The sun had already risen high. Caravans from the Arabian desert appeared, bringing new pilgrims with multicolored turbans on their shaven heads. Some had crescent-shaped talismans made from boars’ teeth, which they wore suspended around their necks; others had tiny bronze goddesses-all hips; and others, necklaces made from the teeth of their enemies. They were wild beasts of the east who had come to be baptized. The Baptist saw them, uttered a piercing cry and rushed down from the rock. The camels knelt on the mud of the Jordan, and the voice of the desert was heard to resound mercilessly: “Repent, repent. The day of the Lord has come!”
Meanwhile, Jesus found his companions. They were sitting on the river bank, silent and afflicted, waiting for him. It was now three days and three nights that he had not appeared, three days and three nights that the Baptist had abandoned his baptizing to talk to him. He spoke on and on, and Jesus listened with bowed head. What was he saying, bearing down over him like a vulture; and why was the one so wild and the other so sad? Judas paced up and down in a rage, puffing. As soon as night fell, he secretly approached the rock to hear. The two of them were talking, cheek to cheek. Judas cocked his ear but could distinguish only a murmur, a rapid murmur, as from running water.
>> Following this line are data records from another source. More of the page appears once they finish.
/-- DELIVER (R368): ECDH goes out with the tenant's point and scalar source 0; D and the records are what KEY_INSTALL will
carry. -/
def State.deliverStart (s : State) : State :=
  match s.deliverRefusal with
  | some st => s.deliveryEnd 2 st
  | none =>
    ({ s with sec := { s.sec with busy := true, offer := s.sec.digest ++ (List.range s.recordCount).flatMap s.keyRecord } } : State).sendSec 5
      (pointBytes (readBytes s.sec.mailbox 0 97) ++ [0]) .deliverEcdh

/-- The records that a delivery offers. -/
def Security.offered (q : Security) : List (List Byte) :=
  let bs := q.offer.drop 48
  (List.range (bs.length / 64)).map (fun i => (bs.drop (64 * i)).take 64)

/-- ECDH_GEN has ended: the report, and SIGN over its digest (R368). -/
def State.attestGenDone (s : State) (status : BitVec 8) (data : List Byte) : State :=
  if status ≠ 0 then s.deliveryEnd 1 status else
  let b := s.reportBytes data
  ({ s with sec := { s.sec with draft := b } } : State).sendSec 2 (sha384 b) .attestSign

/-- SIGN has ended: the report stands in the mailbox, and the session opens (R368). -/
def State.attestSignDone (s : State) (status : BitVec 8) (data : List Byte) : State :=
  if status ≠ 0 then s.deliveryEnd 1 status else
  let b := s.sec.draft
  let s1 := s.secEnd 0
  { s1 with sec := { s1.sec with mailbox := writeBytes s1.sec.mailbox 0 (b ++ padTo 96 (data.take 96))
                                 session := some (s.clock.control, sha384 b), draft := [] } }

/-- ECDH has ended: KEY_INSTALL with D and every record (R368). Where the session's time ran out meanwhile the delivery ends with
EXPIRED (DESIGN CHOICE, log entry 53). -/
def State.ecdhDone (s : State) (status : BitVec 8) : State :=
  if status ≠ 0 then s.deliveryEnd 2 status
  else if s.sec.session.isNone then s.deliveryEnd 2 0x12
  else s.sendSec 6 s.sec.offer .deliverInstall

/-- KEY_INSTALL has ended: the session ends, and a consent record takes effect (R358, R359, R368, R369). -/
def State.installDone (s : State) (status : BitVec 8) : State :=
  let consent := s.sec.offered.any (fun r => keyUse r == 3)
  let s1 := s.endSession.deliveryEnd 2 status
  if status = 0 ∧ consent then
    ({ s1 with clock := { s1.clock with drawn := s1.clock.drawn + 1 } } : State).setConsent ((Config.consentFlags s1.clock.drawn).setWidth 32)
  else s1

/-! ## The maker's actions -/

/-- PSI_FWCTL or PSI_FUSECTL ends an action (R427). -/
def State.fwEnd (s : State) (status : BitVec 8) : State := { s with repair := { s.repair with fwStatus := status, fwBusy := false } }
def State.fuseEnd (s : State) (status : BitVec 8) : State := { s with repair := { s.repair with fuseStatus := status, fuseBusy := false } }

/-- STATUS of an action that the state did not accept (R427). -/
def notAccepted : BitVec 8 := 0x0B

/-- A copy's header fields: GEN and LEN (R331). -/
def copyGen (b : List Byte) : Nat := leNat (b.take 4)
def copyBody (b : List Byte) : List Byte := (b.drop 16).take (leNat ((b.drop 4).take 4))

/-- A copy with its header (R331). -/
def makeCopy (gen : Nat) (body : List Byte) : List Byte :=
  let h := leBytes 4 gen ++ leBytes 4 body.length
  h ++ leBytes 4 (crc32c (h ++ body)).toNat ++ leBytes 4 0 ++ body

/-- A copy is intact (R331). -/
def copyIntact (b : List Byte) : Bool :=
  let len := leNat ((b.drop 4).take 4)
  decide (len ≤ 65520 ∧ 16 + len ≤ b.length) && crc32c (b.take 8 ++ copyBody b) == BitVec.ofNat 32 (leNat ((b.drop 8).take 4))

/-- The copies of a set: false the repair map, true the trim records. -/
def Repair.copies (r : Repair) (set : Bool) : List (List Byte) := if set then r.trims else r.maps
def Repair.setCopies (r : Repair) (set : Bool) (l : List (List Byte)) : Repair := if set then { r with trims := l } else { r with maps := l }

/-- The operands of REPAIR_WRITE (R365). -/
def repairOperands (set : Bool) (copy : Nat) (b : List Byte) : List Byte := leBytes 1 (if set then 1 else 0) ++ leBytes 1 copy ++ b

/-- What an action writes into every copy: the resolved copy's body (R332), or the supplied body (R377). -/
def State.resolvedCopy (s : State) (set : Bool) (chosen : Nat) : List Byte :=
  let b := (s.repair.copies set).getD chosen []
  makeCopy (copyGen b + 1) (copyBody b)
def State.suppliedCopy (s : State) (set : Bool) : List Byte :=
  makeCopy (((s.repair.copies set).map copyGen).foldl max 0 + 1) s.sec.draft

/-- The repair map with an entry for every spare in use (R347, R348). -/
def State.spareEntries (s : State) : List Byte :=
  (List.range s.cfg.arrays).flatMap (fun a =>
    let v := (s.repair.lanes[a / 2]?.getD 0).toNat / 2 ^ (16 * (a % 2)) % 65536
    let entry := fun (cell spare : Nat) => leBytes 4 (2 + 4 * a + 64 * cell + 8192 * spare)
    (if bitOf v 7 then entry (v % 128) 0 else []) ++ (if bitOf v 15 then entry (field v 8 7) 1 else []))

/-- The entries of the adopted map that are not lane cells: these the register gives. -/
def keptEntries (body : List Byte) : List Byte :=
  (List.range (body.length / 4)).flatMap (fun i => let e := (body.drop (4 * i)).take 4
                                                   if leNat e % 4 = 2 then [] else e)

/-- The copy adopted in Boot, by PSI_BOOTSTAT (R409). -/
def State.adoptedMap (s : State) : List Byte := s.repair.maps.getD (field s.repair.bootstat.toNat 5 2) []
/-- PERMSPARE's copy: one generation above the map in force, since a copy that is not intact plays no part (R331, R348). -/
def State.permCopy (s : State) : List Byte :=
  makeCopy (copyGen s.adoptedMap + 1) (keptEntries (copyBody s.adoptedMap) ++ s.spareEntries)

/-- The operands of VERIFY: the maker's public key, the digest, r and s (R365); key and signature are free values. -/
def verifyOperands (b : List Byte) : List Byte :=
  (List.range 97).map Config.makerKeyByte ++ sha384 b ++ (List.range 96).map (Config.signatureByte b)

/-- UPDATE (R376): FW_FETCH of the bundle. -/
def State.updateStart (s : State) (slot : BitVec 8) : State :=
  if s.sec.req.isSome then s.fwEnd notAccepted else
  ({ s with repair := { s.repair with fwBusy := true } } : State).sendSec 0x0D [slot] (.updateFetch slot)

/-- The record and end of an UPDATE (R376). -/
def State.updateEnd (s : State) (status : BitVec 8) : State :=
  let b := s.sec.draft
  let v := Config.bundleVersion b
  let d := sha384 b
  let ok := decide (status = 0) && decide (s.ao.value 3 ≤ v)
  let final := if status = 0 ∧ !ok then notAccepted else status
  let s1 := (s.fwEnd final).fwLog s.cores.f0 0x0015 v.toNat (leNat (d.take 8)) final.toNat 0
  { s1 with sec := { s1.sec with draft := [] }, cores := if ok then { s1.cores with fwStaged := some (v, d) } else s1.cores }

/-- REPAIR (R377): in Hold with REPAIR_LOST. -/
def State.repairStart (s : State) (set : Bool) (slot : BitVec 8) : State :=
  if s.unit.state ≠ .hold ∨ s.unit.reason ≠ 6 ∨ s.sec.req.isSome then s.fwEnd notAccepted else
  ({ s with repair := { s.repair with fwBusy := true } } : State).sendSec 0x0D [slot] (.repairFetch set slot)

/-- A REPAIR that failed: nothing is written; its record carries the STATUS (R377). -/
def State.repairFail (s : State) (status : BitVec 8) : State :=
  ({ (s.fwEnd status) with sec := { s.sec with draft := [] } } : State).fwLog s.cores.f0 0x0016 0 0 0 status.toNat

/-- Step 3 of Boot begins with REPAIR_READ of the first copy of the repair map (R330, R365). -/
def State.readSets (s : State) : State :=
  ({ s with repair := { s.repair with setsRead := false } } : State).sendSec 0x0B [0, 0] (.bootRead false 0)

/-- Boot continues from step 3, by F0's act, with every domain woken (R326, R332, R377, R380). -/
def State.bootAgain (s : State) : State := ((s.fwGoto s.cores.f0 .boot 0).wakeDomains s.switchable).readSets

/-- F0 does so once its record has room (R304, R311). -/
def State.againFromBoot (s : State) : State := s.whenRoom s.cores.f0 .bootAgain s.bootAgain

/-- One of the three REPAIR_WRITEs of a REPAIR has ended (R377). -/
def State.repairWritten (s : State) (set : Bool) (copy : Nat) (status : BitVec 8) : State :=
  if status ≠ 0 then s.repairFail status
  else if copy < 2 then s.sendSec 0x0C (repairOperands set (copy + 1) (s.suppliedCopy set)) (.repairWrite set (copy + 1))
  else
    let b := s.suppliedCopy set
    let s1 : State := { (s.fwEnd 0) with repair := (s.fwEnd 0).repair.setCopies set [b, b, b], sec := { s.sec with draft := [] } }
    (s1.fwLog s1.cores.f0 0x0016 0 (copyGen b) 0 0).againFromBoot

/-- RESOLVE (R332): in Hold with REPAIR_DISAGREE; a copy that is not intact has no effect but its record. -/
def State.resolveStart (s : State) (set : Bool) (copy : Nat) : State :=
  if s.unit.state ≠ .hold ∨ s.unit.reason ≠ 5 ∨ s.sec.req.isSome then s.fuseEnd notAccepted
  else if !copyIntact ((s.repair.copies set).getD copy []) then (s.fuseEnd 0).fwLog s.cores.f0 0x0016 copy 0 0 1
  else ({ s with repair := { s.repair with fuseBusy := true } } : State).sendSec 0x0C (repairOperands set 0 (s.resolvedCopy set copy))
    (.resolveWrite set copy 0)

def State.resolveWritten (s : State) (set : Bool) (chosen copy : Nat) (status : BitVec 8) : State :=
  if status ≠ 0 then (s.fuseEnd status).fwLog s.cores.f0 0x0016 chosen 0 0 status.toNat
  else if copy < 2 then s.sendSec 0x0C (repairOperands set (copy + 1) (s.resolvedCopy set chosen)) (.resolveWrite set chosen (copy + 1))
  else
    let b := s.resolvedCopy set chosen
    let s1 : State := { (s.fuseEnd 0) with repair := (s.fuseEnd 0).repair.setCopies set [b, b, b] }
    (s1.fwLog s1.cores.f0 0x0016 chosen (copyGen b) 0 0).againFromBoot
One was giving, the other receiving, being filled, as though the son of Mary were a jug propped up under a tap. The redbeard slid down from the rock in a frenzy, and once more began to pace in the darkness. “Shame on me, shame on me,” he grumbled, “to let them deliberate about Israel while I am absent! The Baptist should have entrusted his secret to me, should have given me the ax. I am the only one who feels Israel ’s pains. I am able to use the ax; he, the clairvoyant, is not. He shamelessly proclaims that we are all brothers, injured and injurers, Israelites and Romans and Greeks, devil take them!”
He lay down at the foot of the rock, far from the other companions, whom he did not wish to see. For a moment he fell asleep and seemed to hear the Baptist’s voice and scattered, disparate words: “Fire,” “ Sodom and Gomorrah,” “Strike!” He jumped up. Once awake, however, he heard nothing but the night birds and the jackals and the murmur of the Jordan in the reeds. He went down to the river and plunged his flaming head into the water to extinguish the fire. “He’ll come down from the rock, won’t he?” he murmured. “He will, and then I shall learn his secret, whether he likes it or not!”
When he saw Jesus approach, therefore, he jumped up, as did the other companions. They ran out joyfully to receive him, touched his shoulders, his back, caressed him; and John’s eyes filled with tears-a deep wrinkle was now engraved in the middle of the master’s forehead.
Peter could not contain himself. “Rabbi,” he said, “why did the Baptist talk to you for days and nights? What did he tell you to make you so sorrowful? Your face has changed.”
“His days are few,” answered Jesus. “Stay with him, all of you, and be baptized. I am leaving.”
“Where are you going, Rabbi?” cried out Zebedee’s younger son, taking hold of Jesus’ tunic. “We’ll all come with you.”